TFF, Torino film festival numero 32, il primo diretto in «assolo« da Emanuela Martini che ha preso la guida della rassegna senza il direttore regista a partire da questa edizione. Paolo Virzì, ultimo in ordine di arrivo dopo Moretti e Amelio, è rimasto come «guest» con una selezione di «Diritti&rovesci» tutta italiana e tutta femminile. Dove troviamo tra gli altri il nuovo film di Wilma Labate, Qualcosa di noi, ritratto in prima persona di una prostituta, e Il viaggio di Marco Cavallo di Erika Rossi (insieme a Giuseppe Tedeschi), in cui si segue il cavallo di legno e cartapesta simbolo delle lotte di Basaglia a Trieste contro il manicomio, tornato in cammino per denunciare lo stato dei manicomi criminali in Italia oggi.

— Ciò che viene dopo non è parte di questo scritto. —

-- ==== Sys2Proof/Machine/Core.lean ====
section
/-! DEFINITION. The machine as the host's interface reads it. -/

def Sys2Proof.core : Host.Core :=
  { State := Sys2Proof.Machine.State, Fault := Sys2Proof.Machine.Fault, Refusal := Sys2Proof.Machine.Refusal,
    step := Sys2Proof.Machine.step, reset := Sys2Proof.Machine.State.reset }
end

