-- ==== Sys2Proof/Laws/Commands.lean ====
section
/-! SUPPORT. What a command, an Engine step, a Host access and a step of the machine can answer, said once: later proofs cite these
and do not unfold the meanings. -/

namespace Sys2Proof.Machine

/-! ### Commands -/

/-- The rule of a command, before its completion (R232). -/
def effect : Instr → State → Result
  | .nop => runNop
  | .gfmul a b => runGfmul a b
  | .gfdiv a b => runGfdiv a b
  | .fmtbits a b => runFmtbits a b
  | .verfor => runVerfor
  | .capof a => runCapof a
  | .denc => runDenc
  | .rsgen a => runRsgen a
  | .rsenc a b => runRsenc a b
  | .mxinit a => runMxinit a
  | .mxfind => runMxfind
  | .mxsep => runMxsep
  | .mxtime => runMxtime
  | .mxdark => runMxdark
  | .mxfmt a b => runMxfmt a b
  | .mxdata => runMxdata
  | .mskapply a => runMskapply a
  | .mskscore a => runMskscore a
  | .penalty => runPenaltyCmd
  | .msksel => runMsksel
  | .encode a => runEncode a

/-- Every command is its rule followed by the shared completion. -/
theorem exec_eq_finish (i : Instr) (s : State) : exec i s = finish i s (effect i s) := by cases i <;> rfl

/-- A command answers a next state in two ways only. -/
theorem exec_next {i : Instr} {s t : State} :
    exec i s = .next t ↔
      (∃ u, effect i s = .ok u ∧ t = u.complete) ∨
        (∃ c, effect i s = .error (.err c) ∧ t = s.reportError c (encode i)) := by
  rw [exec_eq_finish, finish_next]

theorem exec_fault {i : Instr} {s : State} {f : Fault} :
    exec i s = .fault f ↔ effect i s = .error (.fault f) := by
  rw [exec_eq_finish, finish_fault]

/-- No command of this model is refused. -/
theorem exec_not_refused (i : Instr) (s : State) (q : Refusal) : exec i s ≠ .refused q := by
  rw [exec_eq_finish]
  exact finish_not_refused i s _ q

theorem result_ok {u v : State} : (Except.ok v : Result) = .ok u ↔ u = v :=
  ⟨fun h => (Except.ok.inj h).symm, fun h => h ▸ rfl⟩

theorem runNop_ok {s u : State} : runNop s = .ok u ↔ u = s := result_ok

theorem runGfmul_ok {a b : Byte} {s u : State} :
    runGfmul a b s = .ok u ↔ u = { s with result := (s.rom.mul a b).setWidth 32 } := by
  simp only [runGfmul, result_ok]

theorem runGfdiv_ok {a b : Byte} {s u : State} :
    runGfdiv a b s = .ok u ↔ ∃ q, s.rom.div a b = some q ∧ u = { s with result := q.setWidth 32 } := by
  unfold runGfdiv
  cases s.rom.div a b <;> simp [eq_comm]

/-- GFDIV reports DomainError exactly for the divisor 0. -/
theorem div_eq_none {t : GfRom} {a b : Byte} : t.div a b = none ↔ b = 0#8 := by
  unfold GfRom.div
  split
  · simp_all
  · split <;> simp_all

theorem runFmtbits_ok {a b : Byte} {s u : State} :
    runFmtbits a b s = .ok u ↔
      (levelInRange a && maskInRange b) = true ∧ u = { s with result := (fmtWord a.toNat b.toNat).setWidth 32 } := by
  simp only [runFmtbits, needOperand_ok, result_ok]

theorem runVerfor_ok {s u : State} :
    runVerfor s = .ok u ↔ u = { s with ver := BitVec.ofNat 32 (versionFor s.len.toNat) } := by
  simp only [runVerfor, result_ok]

theorem runCapof_ok {a : Byte} {s u : State} :
    runCapof a s = .ok u ↔ versionInRange a.toNat = true ∧ u = { s with cap := capWord a.toNat } := by
  simp only [runCapof, needOperand_ok, result_ok]

theorem runDenc_ok {s u : State} :
    runDenc s = .ok u ↔ versionInRange s.ver.toNat = true ∧ s.len.toNat ≤ 255 ∧
      (s.len.toNat + 2 ≤ (capacityOf s.ver.toNat).1 ∨ s.cfg.overflow = .truncate) ∧
      ∃ p, s.payloadBytes = some p ∧ u = s.putData (capacityOf s.ver.toNat).1 p := by
  simp only [runDenc, needOperand_ok, needCapacity_ok, whenWritten_ok, result_ok]

theorem runRsgen_ok {a : Byte} {s u : State} :
    runRsgen a s = .ok u ↔ degreeInRange a = true ∧ u = s.putGen a.toNat := by
  simp only [runRsgen, needOperand_ok, result_ok]

theorem runRsenc_ok {a b : Byte} {s u : State} :
    runRsenc a b s = .ok u ↔ streamInRange a b = true ∧
      ∃ data, s.mem.readBytes cwBase a.toNat = some data ∧ u = s.putEc a.toNat b.toNat data := by
  simp only [runRsenc, needOperand_ok, whenWritten_ok, result_ok]

theorem runMxinit_ok {a : Byte} {s u : State} :
    runMxinit a s = .ok u ↔ versionInRange a.toNat = true ∧ u = s.initMatrix a.toNat := by
  simp only [runMxinit, needOperand_ok, result_ok]

theorem runMxfind_ok {s u : State} : runMxfind s = .ok u ↔ s.size ≠ 0#6 ∧ u = s.placeFinders := by
  simp only [runMxfind, needMatrix_ok, result_ok]

theorem runMxsep_ok {s u : State} : runMxsep s = .ok u ↔ s.size ≠ 0#6 ∧ u = s.placeSeparators := by
  simp only [runMxsep, needMatrix_ok, result_ok]

theorem runMxtime_ok {s u : State} : runMxtime s = .ok u ↔ s.size ≠ 0#6 ∧ u = s.placeTiming := by
  simp only [runMxtime, needMatrix_ok, result_ok]

theorem runMxdark_ok {s u : State} : runMxdark s = .ok u ↔ s.size ≠ 0#6 ∧ u = s.placeDark := by
  simp only [runMxdark, needMatrix_ok, result_ok]

theorem runMxfmt_ok {a b : Byte} {s u : State} :
    runMxfmt a b s = .ok u ↔
      (levelInRange a && maskInRange b) = true ∧ s.size ≠ 0#6 ∧ u = s.placeFormat a.toNat b.toNat := by
  rw [runMxfmt, needOperand_ok, needMatrix_ok]
  constructor
  · rintro ⟨h1, h2, h3⟩
    exact ⟨h1, h2, (Except.ok.inj h3).symm⟩
  · rintro ⟨h1, h2, rfl⟩
    exact ⟨h1, h2, rfl⟩

theorem runMxdata_ok {s u : State} :
    runMxdata s = .ok u ↔ cwlenInRange s.cwlen.toNat = true ∧ s.size ≠ 0#6 ∧
      ∃ stream, s.mem.readBytes cwBase s.cwlen.toNat = some stream ∧ s.placeData stream = some u := by
  simp [runMxdata, needOperand_ok, needMatrix_ok, whenWritten_ok]

theorem runMskapply_ok {a : Byte} {s u : State} :
    runMskapply a s = .ok u ↔ maskInRange a = true ∧ s.size ≠ 0#6 ∧ s.maskMatrix a.toNat = some u := by
  simp [runMskapply, needOperand_ok, needMatrix_ok, whenWritten_ok]

theorem runMskscore_ok {a : Byte} {s u : State} :
    runMskscore a s = .ok u ↔ maskInRange a = true ∧ s.size ≠ 0#6 ∧
      ∃ res, s.scoreMask a.toNat = some res ∧ u = s.putScore a.toNat res := by
  rw [runMskscore, needOperand_ok, needMatrix_ok, whenWritten_ok]
  constructor
  · rintro ⟨h1, h2, res, h3, h4⟩
    exact ⟨h1, h2, res, h3, (Except.ok.inj h4).symm⟩
  · rintro ⟨h1, h2, res, h3, rfl⟩
    exact ⟨h1, h2, res, h3, rfl⟩

theorem runPenaltyCmd_ok {s u : State} :
    runPenaltyCmd s = .ok u ↔ s.size ≠ 0#6 ∧
      ∃ p, s.planeM.penalty s.size.toNat = some p ∧ u = { s with result := BitVec.ofNat 32 p } := by
  simp only [runPenaltyCmd, needMatrix_ok, whenWritten_ok, result_ok]

theorem runMsksel_ok {s u : State} : runMsksel s = .ok u ↔ s.size ≠ 0#6 ∧ s.selectMask = some u := by
  simp [runMsksel, needMatrix_ok, whenWritten_ok]

theorem runEncode_ok {a : Byte} {s u : State} :
    runEncode a s = .ok u ↔ levelInRange a = true ∧ s.len.toNat ≤ 255 ∧
      (s.len.toNat + 2 ≤ (capacityOf (versionFor s.len.toNat)).1 ∨ s.cfg.overflow = .truncate) ∧
      ∃ p, s.payloadBytes = some p ∧
        (s.buildSymbol a.toNat (versionFor s.len.toNat) p).finishSymbol a.toNat
          (s.symbolStream (versionFor s.len.toNat) p) = some u := by
  simp [runEncode, needOperand_ok, needCapacity_ok, whenWritten_ok]

/-! ### The Engine step -/

/-- The Engine step answers a next state in two ways: the command its word decodes to, or IllegalCommand. -/
theorem engineStep_next {w : Word} {s t : State} :
    engineStep w s = .next t ↔
      (∃ i, decode w = .ok i ∧ exec i s = .next t) ∨
        (∃ e, decode w = .error e ∧ t = s.reportError .illcmd w) := by
  unfold engineStep
  cases decode w <;> simp [eq_comm]

/-! ### Host accesses -/

/-- A Host read that is answered adds one value to the Host's record and changes nothing else (R68). -/
theorem hostAccess_read_ok {s t : State} {off : Offset} {n : Width} :
    s.hostAccess (.read off n) = .ok t ↔
      (s.busy = true → allowedWhileBusy (.read off n) = true) ∧
        ∃ q v, placeAt off.toNat n = some q ∧ s.readPlace q = .ok v ∧ t = { s with readLog := v :: s.readLog } := by
  unfold State.hostAccess
  by_cases hb : (s.busy && !allowedWhileBusy (.read off n)) = true
  · rw [if_pos hb]
    simp only [Bool.and_eq_true, Bool.not_eq_true'] at hb
    simp [hb.1, hb.2]
  · rw [if_neg hb]
    have h1 : s.busy = true → allowedWhileBusy (.read off n) = true := by
      intro h
      simpa [h] using hb
    cases hp : placeAt off.toNat n with
    | none => simp [hp]
    | some q =>
      cases hr : s.readPlace q with
      | error f => simp [hp, hr, Except.map]
      | ok v =>
        simp only [hp, hr, Except.map]
        constructor
        · intro h
          exact ⟨h1, q, v, rfl, hr, (Except.ok.inj h).symm⟩
        · rintro ⟨-, q', v', hq, hv, rfl⟩
          rw [← Option.some.inj hq, hr] at hv
          rw [Except.ok.inj hv]

/-- A Host write that is answered happens while BUSY = 0 and is the write of one place (R67, R68). -/
theorem hostAccess_write_ok {s t : State} {off : Offset} {n : Width} {v : Word} :
    s.hostAccess (.write off n v) = .ok t ↔
      s.pend = none ∧ ∃ q, placeAt off.toNat n = some q ∧ s.writePlace v q = .ok t := by
  unfold State.hostAccess State.busy
  cases hp : s.pend with
  | some w => simp [allowedWhileBusy]
  | none => cases hq : placeAt off.toNat n <;> simp [hq]

/-! ### One step of the machine -/

/-- A step answers a next state in three ways: the Engine step, one Host event, or an idle block that stays as it is. -/
theorem step_next {s t : State} :
    step s = .next t ↔
      (∃ w, s.turn = .engine w ∧ engineStep w s = .next t) ∨
        (∃ e rest, s.turn = .host e rest ∧ hostStep e rest s = .next t) ∨ (s.turn = .idle ∧ t = s) := by
  unfold step
  cases s.turn <;> simp [eq_comm]

theorem next_inj {s t : State} : (Host.Outcome.next s : Host.Outcome State Fault Refusal) = .next t ↔ t = s :=
  ⟨fun h => (Host.Outcome.next.inj h).symm, fun h => h ▸ rfl⟩

theorem turn_engine {s : State} {w : Word} :
    s.turn = .engine w ↔ s.pend = some w ∧ (s.hostQ = [] ∨ s.left = 0) := by
  unfold State.turn
  cases s.pend <;> cases s.hostQ <;> simp
  split <;> simp_all

theorem turn_host {s : State} {e : HostEvent} {rest : List HostEvent} :
    s.turn = .host e rest ↔ s.hostQ = e :: rest ∧ (s.pend = none ∨ s.left ≠ 0) := by
  unfold State.turn
  cases s.pend <;> cases s.hostQ <;> simp
  split <;> simp_all

theorem turn_idle {s : State} : s.turn = .idle ↔ s.pend = none ∧ s.hostQ = [] := by
  unfold State.turn
  cases s.pend <;> cases s.hostQ <;> simp
  split <;> simp

/-- A Host event answers a next state in three ways: an access that is answered, a poll of the `wait` loop, a platform reset. -/
theorem hostStep_next {e : HostEvent} {rest : List HostEvent} {s t : State} :
    hostStep e rest s = .next t ↔
      (∃ a, e = .access a ∧ (s.takeEvent rest).hostAccess a = .ok t) ∨
        (e = .wait ∧ t = if s.busy then s.takeEvent (.wait :: rest) else s.takeEvent rest) ∨
          (e = .reset ∧ t = (s.takeEvent rest).platformReset) := by
  cases e with
  | access a =>
    simp only [hostStep]
    cases h : (s.takeEvent rest).hostAccess a <;> simp [h]
  | wait =>
    simp only [hostStep, next_inj]
    simp
  | reset =>
    simp only [hostStep, next_inj]
    simp

end Sys2Proof.Machine
end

La direzione del Festival rimane la stessa: il concorso dedicato ai giovani registi, che per l’Italia quest’anno scommette sul documentario con un «novissimo», Davide Maldi, e il suo Frastuono, romanzo di formazione adolescente attraverso la musica, techno e punk. Più conosciuta è invece Eleonora Danco, attrice, regista di teatro, bravissima nei suo monologhi sfacciatamente personali, che è passata dietro alla macchina da presa. N-Capace è un ritratto di donna, e leggendo la sinossi fa pensare alle sue storie sul palcoscenico popolate di figure stravaganti, disperate sempre con lucida ironia.

In gara troviamo poi Jean-Charles Hue e il suo Mange tes morts, visto alla Quinzaine di Cannes, adorato dalla critica d’oltralpe: una famiglia rom, una festa, un road movie fuori dalle convenzioni. Dalla Francia arriva anche Virgil Vernier, lo avevamo scoperto con Orléans, Mercuriales (anch’esso viene da Cannes, era alle proiezioni Acid, prezioso serbatoio di scoperte) che è il suo lungometraggio d’esordio (sostenuto produttivamente dal Torino film lab) è un progetto ambizioso, in cui il regista percorre lo spazio urbano nel paesaggio di presente e passato, la Parigi sospesa della Defense, e delle torri gemelle, le Mercuriales del titolo, intrecciandoli all’amicizia di due ragazze.
Tra le anteprime, nella Festa mobile, il Tff sfodera il nuovo Woody Allen Magic in the Moonlight – in sala il 4 dicembre – ma anche il magnifico La chambre bleu di Mathieu Amalric e il doc di Debra Granik (Winter’s Bone) Stray Dog, ritratto di un biker americano in viaggio verso il Vietnam Memorial.

Sezione a parte è quella del Tff Doc curata da Davide Oberto, una selezione di documentari italiani e internazionali che lavorano sul confine, destrutturando l’idea stessa di «genere». La Storia diventa allora diario personale come in Endless Escape, Eternal Return di Harutyun Khachatryan, armeno (è anche il direttore del Festival dell’Albicocca di Yerevan), che narra vite in fuga dai regimi e dalle guerra, seguendo gli armeni che sono partiti dal loro paese, che si sono rifugiati in luoghi remoti, e mentre il tempo scorre, vediamo il terremoto dell’88, la guerra Nagorno-Karabak, la fine dell’Unione sovietica. L’oggi appare straniero, qualcosa si è perduto per sempre. Branco Sai preto fica di Adirley Queiròs mostra i paradossi del Brasile, violenza, repressione la lotta per risarcire chi nell’aggressione della polizia è rimasto sulla sedia a rotelle.

La sezione di ricerca Onde, curata da Massimo Causo, presenta un omaggio a Josephine Decker, artista e cineasta lanciata dal Forum nella scorsa Berlinale, che nel suo lavoro cita il camp mischiando generi come in un collage (po’ sopravvalutata) di erotismo, horror familiare, incesti, provocazione del desiderio. La selezione è molto varia – ma questa sembra essere la cifra di tutto il Festival che mette tante cose insieme, troppe con un effetto da contenitore. In Onde c’è anche il nuovo film dello scatenato Tonino de Bernardi, si chiama Jour et Nuit delle donne e degli uomini perduti (è un titolista geniale) e narra di vagabondaggi emozionali tra la Grecia e Parigi con Lou Castel e Joana Preis.